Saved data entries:
theorem execAtomicWrite_keeps {ps : Part → Prop} {s : State} {a1 a2 : Nat} (h6 : ps (.regs 6)) (h8 : ps (.regs 8)) (h11 : ps (.regs 11)) (h12 : ps (.regs 12)) (h17 : ps (.regs 17)) (h20 : ps (.regs 20)) (h_cry : ps .cry) (h_dck : ps .dck) (h_evt : ps .evt) (h_fresh : ps .fresh) (h_gens : ps .gens) (h_hbm : ps .hbm) (h_lve : ps .lve) (h_noc : ps .noc) (h_out : ps .out) (h_pci : ps .pci) (h_qqp : ps .qqp) (h_tly : ps .tly) : ∀ r, (execAtomicWrite a1 a2 s) = .next r → Keeps ps s r := by
  intro r e
  cases e
  have h := Keeps.refl (ps := ps) s
  repeat' first
    | with_reducible assumption | exact h6 | exact h8 | exact h11 | exact h12 | exact h17 | exact h20 | with_reducible apply State.when_keeps | with_reducible apply State.writeStep_keeps
    | (intro _; skip) | split
    | (dsimp only; skip)

theorem State.copyStep_keeps {ps : Part → Prop} {a1 a2 : Nat} {s0 s : State} (h6 : ps (.regs 6)) (h7 : ps (.regs 7)) (h8 : ps (.regs 8)) (h11 : ps (.regs 11)) (h12 : ps (.regs 12)) (h17 : ps (.regs 17)) (h20 : ps (.regs 20)) (h_cry : ps .cry) (h_dck : ps .dck) (h_evt : ps .evt) (h_fresh : ps .fresh) (h_gens : ps .gens) (h_hbm : ps .hbm) (h_lve : ps .lve) (h_med : ps .med) (h_noc : ps .noc) (h_out : ps .out) (h_pci : ps .pci) (h_qqp : ps .qqp) (h_tly : ps .tly) (h : Keeps ps s0 s) : Keeps ps s0 (State.copyStep s a1 a2) := by
  unfold State.copyStep
  repeat' first
    | (extract_lets +onlyGivenNames x; first | (with_reducible refine Keeps.cut (x := x) ?_ ?_; rotate_left; (try clear_value x); (intro _; skip); rotate_right; subst x) | subst x)
    | with_reducible assumption | exact h6 | exact h7 | exact h8 | exact h11 | exact h12 | exact h17 | exact h20 | with_reducible apply State.ioEnter_keeps | with_reducible apply State.pinNext_keeps | with_reducible apply State.askSectors_keeps | with_reducible apply State.skidReads_keeps | with_reducible apply State.skidCommit_keeps | with_reducible apply State.updCmd_keeps | with_reducible apply State.moved_keeps | with_reducible apply State.markBuffered_keeps | with_reducible apply State.segEnd_keeps
    | (intro _; skip) | split
    | (dsimp only; skip)
    | with_reducible refine Keeps.pair (by assumption) ?_
    | (with_reducible refine Keeps.lit rfl rfl ?_; first | with_reducible assumption | exact h6 | exact h7 | exact h8 | exact h11 | exact h12 | exact h17 | exact h20 | with_reducible apply State.ioEnter_keeps | with_reducible apply State.pinNext_keeps | with_reducible apply State.askSectors_keeps | with_reducible apply State.skidReads_keeps | with_reducible apply State.skidCommit_keeps | with_reducible apply State.updCmd_keeps | with_reducible apply State.moved_keeps | with_reducible apply State.markBuffered_keeps | with_reducible apply State.segEnd_keeps | with_reducible refine Keeps.pair (by assumption) ?_ | (split; skip))

theorem execCopy_keeps {ps : Part → Prop} {s : State} {a1 a2 : Nat} (h6 : ps (.regs 6)) (h7 : ps (.regs 7)) (h8 : ps (.regs 8)) (h11 : ps (.regs 11)) (h12 : ps (.regs 12)) (h17 : ps (.regs 17)) (h20 : ps (.regs 20)) (h_cry : ps .cry) (h_dck : ps .dck) (h_evt : ps .evt) (h_fresh : ps .fresh) (h_gens : ps .gens) (h_hbm : ps .hbm) (h_lve : ps .lve) (h_med : ps .med) (h_noc : ps .noc) (h_out : ps .out) (h_pci : ps .pci) (h_qqp : ps .qqp) (h_tly : ps .tly) : ∀ r, (execCopy a1 a2 s) = .next r → Keeps ps s r := by
  intro r e
  cases e
  have h := Keeps.refl (ps := ps) s
  repeat' first
    | with_reducible assumption | exact h6 | exact h7 | exact h8 | exact h11 | exact h12 | exact h17 | exact h20 | with_reducible apply State.when_keeps | with_reducible apply State.copyStep_keeps
    | (intro _; skip) | split
    | (dsimp only; skip)

theorem execFlush_keeps {ps : Part → Prop} {s : State} {a1 : Nat} (h6 : ps (.regs 6)) (h17 : ps (.regs 17)) (h_dck : ps .dck) (h_evt : ps .evt) (h_out : ps .out) (h_pci : ps .pci) (h_qqp : ps .qqp) : ∀ r, (execFlush a1 s) = .next r → Keeps ps s r := by
  intro r e
  cases e
  have h := Keeps.refl (ps := ps) s
  repeat' first
    | (extract_lets +onlyGivenNames x; first | (with_reducible refine Keeps.cut (x := x) ?_ ?_; rotate_left; (try clear_value x); (intro _; skip); rotate_right; subst x) | subst x)
    | with_reducible assumption | exact h6 | exact h17 | with_reducible apply State.ioEnter_keeps | with_reducible apply State.when_keeps | with_reducible apply State.finish_keeps
    | (intro _; skip) | split
    | (dsimp only; skip)
    | with_reducible refine Keeps.pair (by assumption) ?_
    | (with_reducible refine Keeps.lit rfl rfl ?_; first | with_reducible assumption | exact h6 | exact h17 | with_reducible apply State.ioEnter_keeps | with_reducible apply State.when_keeps | with_reducible apply State.finish_keeps | with_reducible refine Keeps.pair (by assumption) ?_ | (split; skip))

theorem State.trimIu_keeps {ps : Part → Prop} {a1 a2 : Nat} {s0 s : State} (h7 : ps (.regs 7)) (h9 : ps (.regs 9)) (h_med : ps .med) (h_tly : ps .tly) (h : Keeps ps s0 s) : Keeps ps s0 (State.trimIu s a1 a2) := by
  unfold State.trimIu
  repeat' first
    | (extract_lets +onlyGivenNames x; first | (with_reducible refine Keeps.cut (x := x) ?_ ?_; rotate_left; (try clear_value x); (intro _; skip); rotate_right; subst x) | subst x)
    | with_reducible assumption | exact h7 | exact h9 | with_reducible apply State.setEntry_keeps | with_reducible apply State.lowerValid_keeps
    | (intro _; skip) | split
    | (dsimp only; skip)

theorem State.wake_keeps {ps : Part → Prop} {a1 : Waiter} {s0 s : State} (h6 : ps (.regs 6)) (h17 : ps (.regs 17)) (h_dck : ps .dck) (h_evt : ps .evt) (h_out : ps .out) (h_pci : ps .pci) (h : Keeps ps s0 s) : Keeps ps s0 (State.wake s a1) := by
  unfold State.wake
  repeat' first
    | with_reducible assumption | exact h6 | exact h17 | with_reducible apply State.wakeTask_keeps
    | (intro _; skip) | split
    | (dsimp only; skip)
    | (with_reducible refine Keeps.lit rfl rfl ?_; first | with_reducible assumption | exact h6 | exact h17 | with_reducible apply State.wakeTask_keeps | (split; skip))

theorem State.slotFreed_keeps {ps : Part → Prop} {s0 s : State} (h6 : ps (.regs 6)) (h17 : ps (.regs 17)) (h_dck : ps .dck) (h_evt : ps .evt) (h_out : ps .out) (h_pci : ps .pci) (h_tly : ps .tly) (h : Keeps ps s0 s) : Keeps ps s0 (State.slotFreed s) := by
  unfold State.slotFreed
  repeat' first
    | with_reducible assumption | exact h6 | exact h17 | with_reducible apply State.wake_keeps
    | (intro _; skip) | split
    | (dsimp only; skip)
    | (with_reducible refine Keeps.lit rfl rfl ?_; first | with_reducible assumption | exact h6 | exact h17 | with_reducible apply State.wake_keeps | (split; skip))

theorem State.cancelLoad_keeps {ps : Part → Prop} {a1 : Nat} {s0 s : State} (h6 : ps (.regs 6)) (h17 : ps (.regs 17)) (h_dck : ps .dck) (h_evt : ps .evt) (h_out : ps .out) (h_pci : ps .pci) (h_tly : ps .tly) (h : Keeps ps s0 s) : Keeps ps s0 (State.cancelLoad s a1) := by
  unfold State.cancelLoad
  repeat' first
    | (extract_lets +onlyGivenNames x; first | (with_reducible refine Keeps.cut (x := x) ?_ ?_; rotate_left; (try clear_value x); (intro _; skip); rotate_right; subst x) | subst x)
    | with_reducible assumption | exact h6 | exact h17 | with_reducible apply State.slotFreed_keeps | with_reducible apply State.wake_keeps | with_reducible apply Keeps.foldl | with_reducible apply Keeps.foldlFst
    | (intro _; skip) | split
    | (dsimp only; skip)
    | (with_reducible refine Keeps.lit rfl rfl ?_; first | with_reducible assumption | exact h6 | exact h17 | with_reducible apply State.slotFreed_keeps | with_reducible apply State.wake_keeps | with_reducible apply Keeps.foldl | with_reducible apply Keeps.foldlFst | (split; skip))

theorem State.freshPage_keeps {ps : Part → Prop} {a1 a2 : Nat} {s0 s : State} (h6 : ps (.regs 6)) (h7 : ps (.regs 7)) (h9 : ps (.regs 9)) (h17 : ps (.regs 17)) (h_dck : ps .dck) (h_evt : ps .evt) (h_med : ps .med) (h_out : ps .out) (h_pci : ps .pci) (h_tly : ps .tly) (h : Keeps ps s0 s) : Keeps ps s0 (State.freshPage s a1 a2) := by
  unfold State.freshPage
  repeat' first
    | (extract_lets +onlyGivenNames x; first | (with_reducible refine Keeps.cut (x := x) ?_ ?_; rotate_left; (try clear_value x); (intro _; skip); rotate_right; subst x) | subst x)
    | with_reducible assumption | exact h6 | exact h7 | exact h9 | exact h17 | with_reducible apply State.dirChanged_keeps | with_reducible apply State.dropEntries_keeps | with_reducible apply State.cancelLoad_keeps | with_reducible apply State.discardPre_keeps | with_reducible apply State.lowerValid_keeps | with_reducible apply Keeps.foldl | with_reducible apply Keeps.foldlFst
    | (intro _; skip) | split
    | (dsimp only; skip)
    | (with_reducible refine Keeps.lit rfl rfl ?_; first | with_reducible assumption | exact h6 | exact h7 | exact h9 | exact h17 | with_reducible apply State.dirChanged_keeps | with_reducible apply State.dropEntries_keeps | with_reducible apply State.cancelLoad_keeps | with_reducible apply State.discardPre_keeps | with_reducible apply State.lowerValid_keeps | with_reducible apply Keeps.foldl | with_reducible apply Keeps.foldlFst | (split; skip))

theorem State.trimRun_keeps {ps : Part → Prop} {a1 a2 a3 a4 a5 : Nat} {s0 s : State} (h6 : ps (.regs 6)) (h7 : ps (.regs 7)) (h9 : ps (.regs 9)) (h11 : ps (.regs 11)) (h17 : ps (.regs 17)) (h20 : ps (.regs 20)) (h_dck : ps .dck) (h_evt : ps .evt) (h_gens : ps .gens) (h_lve : ps .lve) (h_med : ps .med) (h_out : ps .out) (h_pci : ps .pci) (h_qqp : ps .qqp) (h_tly : ps .tly) (h : Keeps ps s0 s) : Keeps ps s0 (State.trimRun s a1 a2 a3 a4 a5).1 := by
  unfold State.trimRun
  repeat' first
    | (extract_lets +onlyGivenNames x; first | (with_reducible refine Keeps.cut (x := x) ?_ ?_; rotate_left; (try clear_value x); (intro _; skip); rotate_right; subst x) | subst x)
    | with_reducible assumption | exact h6 | exact h7 | exact h9 | exact h11 | exact h17 | exact h20 | with_reducible apply State.needPage_keeps | with_reducible apply State.trimIu_keeps | with_reducible apply State.freshPage_keeps | with_reducible apply State.journal_keeps | with_reducible apply State.lowerValid_keeps | with_reducible apply State.ckptCheck_keeps | with_reducible apply State.trimLines_keeps | with_reducible apply Keeps.foldl | with_reducible apply Keeps.foldlFst
    | (intro _; skip) | split
    | (dsimp only; skip)
    | with_reducible refine Keeps.pair (by assumption) ?_
    | (with_reducible refine Keeps.lit rfl rfl ?_; first | with_reducible assumption | exact h6 | exact h7 | exact h9 | exact h11 | exact h17 | exact h20 | with_reducible apply State.needPage_keeps | with_reducible apply State.trimIu_keeps | with_reducible apply State.freshPage_keeps | with_reducible apply State.journal_keeps | with_reducible apply State.lowerValid_keeps | with_reducible apply State.ckptCheck_keeps | with_reducible apply State.trimLines_keeps | with_reducible apply Keeps.foldl | with_reducible apply Keeps.foldlFst | with_reducible refine Keeps.pair (by assumption) ?_ | (split; skip))

theorem execTrim_keeps {ps : Part → Prop} {s : State} {a1 : Nat} (h6 : ps (.regs 6)) (h7 : ps (.regs 7)) (h9 : ps (.regs 9)) (h11 : ps (.regs 11)) (h17 : ps (.regs 17)) (h20 : ps (.regs 20)) (h_dck : ps .dck) (h_evt : ps .evt) (h_gens : ps .gens) (h_lve : ps .lve) (h_med : ps .med) (h_out : ps .out) (h_pci : ps .pci) (h_qqp : ps .qqp) (h_tly : ps .tly) : ∀ r, (execTrim a1 s) = .next r → Keeps ps s r := by
  intro r e
  cases e
  have h := Keeps.refl (ps := ps) s
  repeat' first
    | (extract_lets +onlyGivenNames x; first | (with_reducible refine Keeps.cut (x := x) ?_ ?_; rotate_left; (try clear_value x); (intro _; skip); rotate_right; subst x) | subst x)
    | with_reducible assumption | exact h6 | exact h7 | exact h9 | exact h11 | exact h17 | exact h20 | with_reducible apply State.ioEnter_keeps | with_reducible apply State.when_keeps | with_reducible apply State.trimRun_keeps | with_reducible apply State.finish_keeps | with_reducible apply State.updCmd_keeps
    | (intro _; skip) | split
    | (dsimp only; skip)
    | with_reducible refine Keeps.pair (by assumption) ?_
    | (with_reducible refine Keeps.lit rfl rfl ?_; first | with_reducible assumption | exact h6 | exact h7 | exact h9 | exact h11 | exact h17 | exact h20 | with_reducible apply State.ioEnter_keeps | with_reducible apply State.when_keeps | with_reducible apply State.trimRun_keeps | with_reducible apply State.finish_keeps | with_reducible apply State.updCmd_keeps | with_reducible refine Keeps.pair (by assumption) ?_ | (split; skip))

theorem execWriteZeroes_keeps {ps : Part → Prop} {s : State} {a1 : Nat} (h6 : ps (.regs 6)) (h7 : ps (.regs 7)) (h9 : ps (.regs 9)) (h11 : ps (.regs 11)) (h12 : ps (.regs 12)) (h17 : ps (.regs 17)) (h20 : ps (.regs 20)) (h_cry : ps .cry) (h_dck : ps .dck) (h_evt : ps .evt) (h_fresh : ps .fresh) (h_gens : ps .gens) (h_hbm : ps .hbm) (h_lve : ps .lve) (h_med : ps .med) (h_out : ps .out) (h_pci : ps .pci) (h_qqp : ps .qqp) (h_tly : ps .tly) : ∀ r, (execWriteZeroes a1 s) = .next r → Keeps ps s r := by
  intro r e
  cases e
  have h := Keeps.refl (ps := ps) s
  repeat' first
    | (extract_lets +onlyGivenNames x; first | (with_reducible refine Keeps.cut (x := x) ?_ ?_; rotate_left; (try clear_value x); (intro _; skip); rotate_right; subst x) | subst x)
    | with_reducible assumption | exact h6 | exact h7 | exact h9 | exact h11 | exact h12 | exact h17 | exact h20 | with_reducible apply State.ioEnter_keeps | with_reducible apply State.when_keeps | with_reducible apply State.trimRun_keeps | with_reducible apply State.commit_keeps | with_reducible apply State.updCmd_keeps | with_reducible apply Keeps.foldl | with_reducible apply Keeps.foldlFst
    | (intro _; skip) | split
    | (dsimp only; skip)
    | with_reducible refine Keeps.pair (by assumption) ?_
    | (with_reducible refine Keeps.lit rfl rfl ?_; first | with_reducible assumption | exact h6 | exact h7 | exact h9 | exact h11 | exact h12 | exact h17 | exact h20 | with_reducible apply State.ioEnter_keeps | with_reducible apply State.when_keeps | with_reducible apply State.trimRun_keeps | with_reducible apply State.commit_keeps | with_reducible apply State.updCmd_keeps | with_reducible apply Keeps.foldl | with_reducible apply Keeps.foldlFst | with_reducible refine Keeps.pair (by assumption) ?_ | (split; skip))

What needs to be done: Copy each line above where the string "unfold" occurs.

Task solution:
  unfold State.copyStep
  unfold State.trimIu
  unfold State.wake
  unfold State.slotFreed
  unfold State.cancelLoad
  unfold State.freshPage
  unfold State.trimRun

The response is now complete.